- **Task statement**
Could you copy each line of the entries that contains "true"?

======== Entries provided ========

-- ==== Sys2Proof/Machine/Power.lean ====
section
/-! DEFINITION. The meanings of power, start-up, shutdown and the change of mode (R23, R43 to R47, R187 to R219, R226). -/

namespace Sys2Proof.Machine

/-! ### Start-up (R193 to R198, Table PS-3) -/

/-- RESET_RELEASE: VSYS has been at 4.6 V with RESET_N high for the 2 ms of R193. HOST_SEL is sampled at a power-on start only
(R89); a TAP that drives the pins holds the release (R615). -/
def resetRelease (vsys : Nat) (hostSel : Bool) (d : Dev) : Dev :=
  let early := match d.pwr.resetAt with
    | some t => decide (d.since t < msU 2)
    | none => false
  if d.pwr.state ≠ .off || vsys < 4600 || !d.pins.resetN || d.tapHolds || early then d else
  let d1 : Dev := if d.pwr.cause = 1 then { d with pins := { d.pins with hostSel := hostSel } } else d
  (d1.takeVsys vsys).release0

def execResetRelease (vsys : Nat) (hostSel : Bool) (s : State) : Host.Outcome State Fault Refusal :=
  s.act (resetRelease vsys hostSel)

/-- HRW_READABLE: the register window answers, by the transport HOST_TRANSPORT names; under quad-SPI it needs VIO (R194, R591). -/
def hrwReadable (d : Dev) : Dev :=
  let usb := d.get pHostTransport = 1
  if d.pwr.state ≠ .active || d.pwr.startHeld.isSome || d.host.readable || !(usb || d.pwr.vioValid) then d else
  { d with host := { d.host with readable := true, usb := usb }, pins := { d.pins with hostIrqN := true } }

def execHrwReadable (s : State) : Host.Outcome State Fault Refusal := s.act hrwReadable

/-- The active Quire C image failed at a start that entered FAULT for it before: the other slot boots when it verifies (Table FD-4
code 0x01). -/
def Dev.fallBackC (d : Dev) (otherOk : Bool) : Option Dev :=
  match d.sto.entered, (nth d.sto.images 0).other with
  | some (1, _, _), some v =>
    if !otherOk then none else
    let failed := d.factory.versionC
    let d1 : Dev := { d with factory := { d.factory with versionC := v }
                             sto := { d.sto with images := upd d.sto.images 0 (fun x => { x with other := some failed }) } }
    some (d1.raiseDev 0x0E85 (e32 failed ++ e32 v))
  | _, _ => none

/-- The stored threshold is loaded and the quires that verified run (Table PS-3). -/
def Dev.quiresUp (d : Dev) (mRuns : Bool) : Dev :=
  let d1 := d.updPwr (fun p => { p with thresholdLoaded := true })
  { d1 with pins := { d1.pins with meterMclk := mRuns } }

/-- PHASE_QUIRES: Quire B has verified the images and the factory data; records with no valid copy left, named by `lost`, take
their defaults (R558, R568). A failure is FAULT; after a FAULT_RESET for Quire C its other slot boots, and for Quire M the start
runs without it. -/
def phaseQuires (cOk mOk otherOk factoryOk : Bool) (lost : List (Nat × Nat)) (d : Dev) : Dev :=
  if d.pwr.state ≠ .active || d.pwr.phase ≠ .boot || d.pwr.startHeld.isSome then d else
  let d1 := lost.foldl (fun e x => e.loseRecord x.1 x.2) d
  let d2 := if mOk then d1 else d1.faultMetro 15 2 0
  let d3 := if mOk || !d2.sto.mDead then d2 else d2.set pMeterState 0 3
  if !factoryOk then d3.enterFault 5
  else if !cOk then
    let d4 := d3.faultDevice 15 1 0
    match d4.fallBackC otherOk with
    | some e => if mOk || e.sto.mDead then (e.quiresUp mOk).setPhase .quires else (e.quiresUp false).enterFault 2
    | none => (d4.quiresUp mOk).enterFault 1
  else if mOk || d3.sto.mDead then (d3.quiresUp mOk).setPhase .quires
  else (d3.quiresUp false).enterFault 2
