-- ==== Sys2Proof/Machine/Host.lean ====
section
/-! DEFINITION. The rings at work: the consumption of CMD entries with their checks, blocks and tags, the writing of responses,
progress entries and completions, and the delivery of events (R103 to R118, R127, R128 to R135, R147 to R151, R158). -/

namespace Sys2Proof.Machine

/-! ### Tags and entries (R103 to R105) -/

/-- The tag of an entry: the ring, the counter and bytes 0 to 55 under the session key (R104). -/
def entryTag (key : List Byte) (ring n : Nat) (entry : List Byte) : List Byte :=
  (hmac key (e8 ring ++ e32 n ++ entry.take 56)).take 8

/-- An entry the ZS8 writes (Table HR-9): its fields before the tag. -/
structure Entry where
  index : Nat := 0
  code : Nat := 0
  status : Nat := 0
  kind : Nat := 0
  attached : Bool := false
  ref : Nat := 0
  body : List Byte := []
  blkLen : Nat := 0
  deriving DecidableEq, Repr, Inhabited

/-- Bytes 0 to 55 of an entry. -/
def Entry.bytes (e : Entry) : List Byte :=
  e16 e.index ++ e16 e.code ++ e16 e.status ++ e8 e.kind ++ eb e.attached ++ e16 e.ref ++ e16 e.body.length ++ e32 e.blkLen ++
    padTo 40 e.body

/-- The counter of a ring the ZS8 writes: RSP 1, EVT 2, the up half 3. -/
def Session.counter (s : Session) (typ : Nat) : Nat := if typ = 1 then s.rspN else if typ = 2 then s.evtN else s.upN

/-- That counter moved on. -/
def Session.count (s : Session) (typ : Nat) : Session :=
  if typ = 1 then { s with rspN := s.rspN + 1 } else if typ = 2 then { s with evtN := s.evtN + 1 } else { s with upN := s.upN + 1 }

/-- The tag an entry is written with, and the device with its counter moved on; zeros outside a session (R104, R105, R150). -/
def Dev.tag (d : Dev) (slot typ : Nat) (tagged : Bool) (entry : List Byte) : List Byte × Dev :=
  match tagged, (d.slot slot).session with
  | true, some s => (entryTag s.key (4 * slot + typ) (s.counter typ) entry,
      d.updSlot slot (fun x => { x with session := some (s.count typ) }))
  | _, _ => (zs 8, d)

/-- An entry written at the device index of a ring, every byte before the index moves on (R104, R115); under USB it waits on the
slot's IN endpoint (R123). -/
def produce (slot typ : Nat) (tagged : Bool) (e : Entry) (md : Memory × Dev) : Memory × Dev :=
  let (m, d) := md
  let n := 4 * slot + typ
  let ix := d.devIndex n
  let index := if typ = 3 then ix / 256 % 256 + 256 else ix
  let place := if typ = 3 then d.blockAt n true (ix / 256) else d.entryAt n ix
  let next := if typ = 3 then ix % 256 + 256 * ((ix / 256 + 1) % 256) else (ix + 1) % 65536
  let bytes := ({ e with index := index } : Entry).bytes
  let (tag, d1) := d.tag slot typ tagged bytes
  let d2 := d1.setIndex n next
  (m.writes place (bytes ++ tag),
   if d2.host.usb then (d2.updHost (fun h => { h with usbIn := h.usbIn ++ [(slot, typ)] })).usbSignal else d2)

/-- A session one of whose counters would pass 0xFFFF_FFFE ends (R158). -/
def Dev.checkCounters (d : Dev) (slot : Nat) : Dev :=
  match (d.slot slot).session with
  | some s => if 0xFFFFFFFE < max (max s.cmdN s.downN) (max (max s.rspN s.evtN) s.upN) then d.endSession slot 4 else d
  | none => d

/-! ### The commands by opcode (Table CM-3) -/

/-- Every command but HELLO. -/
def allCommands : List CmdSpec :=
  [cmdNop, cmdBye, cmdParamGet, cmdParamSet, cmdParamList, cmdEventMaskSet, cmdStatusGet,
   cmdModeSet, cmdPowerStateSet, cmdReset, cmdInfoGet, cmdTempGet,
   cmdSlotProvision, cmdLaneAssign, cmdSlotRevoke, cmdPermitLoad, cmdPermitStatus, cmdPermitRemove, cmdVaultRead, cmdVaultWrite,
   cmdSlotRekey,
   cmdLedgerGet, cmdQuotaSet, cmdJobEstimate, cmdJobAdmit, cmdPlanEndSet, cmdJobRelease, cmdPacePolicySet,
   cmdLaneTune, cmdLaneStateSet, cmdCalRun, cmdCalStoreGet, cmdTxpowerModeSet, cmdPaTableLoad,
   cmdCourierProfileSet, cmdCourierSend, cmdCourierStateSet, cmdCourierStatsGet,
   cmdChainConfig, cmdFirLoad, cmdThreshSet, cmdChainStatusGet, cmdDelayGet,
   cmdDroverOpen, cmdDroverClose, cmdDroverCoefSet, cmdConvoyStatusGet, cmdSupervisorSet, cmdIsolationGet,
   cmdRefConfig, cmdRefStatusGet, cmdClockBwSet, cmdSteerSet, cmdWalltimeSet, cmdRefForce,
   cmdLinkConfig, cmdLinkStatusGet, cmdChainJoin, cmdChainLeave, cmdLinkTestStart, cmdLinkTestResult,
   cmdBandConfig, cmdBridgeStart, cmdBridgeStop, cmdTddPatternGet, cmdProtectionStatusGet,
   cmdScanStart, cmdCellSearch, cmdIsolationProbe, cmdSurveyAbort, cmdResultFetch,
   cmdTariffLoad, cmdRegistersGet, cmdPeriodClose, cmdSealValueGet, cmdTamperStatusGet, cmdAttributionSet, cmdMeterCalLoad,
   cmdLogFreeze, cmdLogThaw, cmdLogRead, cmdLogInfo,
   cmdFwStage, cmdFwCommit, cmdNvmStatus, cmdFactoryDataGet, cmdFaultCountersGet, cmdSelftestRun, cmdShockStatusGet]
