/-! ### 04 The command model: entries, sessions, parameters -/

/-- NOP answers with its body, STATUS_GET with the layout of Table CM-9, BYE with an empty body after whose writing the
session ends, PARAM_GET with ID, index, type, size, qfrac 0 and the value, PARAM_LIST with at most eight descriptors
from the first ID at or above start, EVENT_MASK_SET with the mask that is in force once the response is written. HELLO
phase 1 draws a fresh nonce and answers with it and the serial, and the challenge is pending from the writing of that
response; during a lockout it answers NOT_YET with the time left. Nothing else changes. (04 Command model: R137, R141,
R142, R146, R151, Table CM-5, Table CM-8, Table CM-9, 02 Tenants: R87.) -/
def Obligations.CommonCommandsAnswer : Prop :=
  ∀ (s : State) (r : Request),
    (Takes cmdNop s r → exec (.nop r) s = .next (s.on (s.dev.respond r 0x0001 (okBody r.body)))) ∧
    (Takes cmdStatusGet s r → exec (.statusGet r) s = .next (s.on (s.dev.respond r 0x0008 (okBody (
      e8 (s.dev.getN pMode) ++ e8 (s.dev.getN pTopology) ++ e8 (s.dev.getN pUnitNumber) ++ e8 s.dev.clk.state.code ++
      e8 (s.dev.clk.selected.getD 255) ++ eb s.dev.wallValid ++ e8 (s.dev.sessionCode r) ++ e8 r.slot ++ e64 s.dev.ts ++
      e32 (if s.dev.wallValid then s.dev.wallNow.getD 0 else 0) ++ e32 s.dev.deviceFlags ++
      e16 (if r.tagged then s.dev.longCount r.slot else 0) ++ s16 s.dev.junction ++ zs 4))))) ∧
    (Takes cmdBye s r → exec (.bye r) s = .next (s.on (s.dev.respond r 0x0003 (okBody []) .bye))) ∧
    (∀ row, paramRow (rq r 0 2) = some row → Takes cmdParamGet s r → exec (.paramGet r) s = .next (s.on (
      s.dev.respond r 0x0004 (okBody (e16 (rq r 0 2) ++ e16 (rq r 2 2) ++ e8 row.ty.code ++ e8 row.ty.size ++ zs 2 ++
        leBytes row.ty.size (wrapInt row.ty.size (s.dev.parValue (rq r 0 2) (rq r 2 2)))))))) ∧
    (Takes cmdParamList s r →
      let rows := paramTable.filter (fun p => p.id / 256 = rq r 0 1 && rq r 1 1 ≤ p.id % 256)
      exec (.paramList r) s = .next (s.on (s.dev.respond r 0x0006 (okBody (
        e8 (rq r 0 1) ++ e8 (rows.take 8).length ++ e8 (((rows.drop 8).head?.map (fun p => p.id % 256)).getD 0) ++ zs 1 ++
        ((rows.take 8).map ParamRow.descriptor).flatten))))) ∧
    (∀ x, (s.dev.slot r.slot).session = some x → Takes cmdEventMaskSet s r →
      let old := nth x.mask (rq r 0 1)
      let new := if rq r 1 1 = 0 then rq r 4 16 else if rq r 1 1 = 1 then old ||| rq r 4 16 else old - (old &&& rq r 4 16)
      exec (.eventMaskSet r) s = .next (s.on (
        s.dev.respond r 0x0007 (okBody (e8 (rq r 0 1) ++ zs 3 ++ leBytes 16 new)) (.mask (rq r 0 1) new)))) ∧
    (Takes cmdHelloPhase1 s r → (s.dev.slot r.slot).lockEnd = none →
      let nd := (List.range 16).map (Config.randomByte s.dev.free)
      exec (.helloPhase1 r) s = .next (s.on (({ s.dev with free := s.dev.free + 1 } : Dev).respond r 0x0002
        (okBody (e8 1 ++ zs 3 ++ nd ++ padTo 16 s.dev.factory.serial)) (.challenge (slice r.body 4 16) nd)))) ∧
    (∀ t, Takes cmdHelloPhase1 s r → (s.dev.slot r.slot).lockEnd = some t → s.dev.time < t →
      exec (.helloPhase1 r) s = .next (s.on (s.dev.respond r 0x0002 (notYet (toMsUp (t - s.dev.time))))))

========

- **Result for this exercise**
  { d with host := { d.host with readable := true, usb := usb }, pins := { d.pins with hostIrqN := true } }
  let d1 := d.updPwr (fun p => { p with thresholdLoaded := true })
  | true, some s => (entryTag s.key (4 * slot + typ) (s.counter typ) entry,
  let place := if typ = 3 then d.blockAt n true (ix / 256) else d.entryAt n ix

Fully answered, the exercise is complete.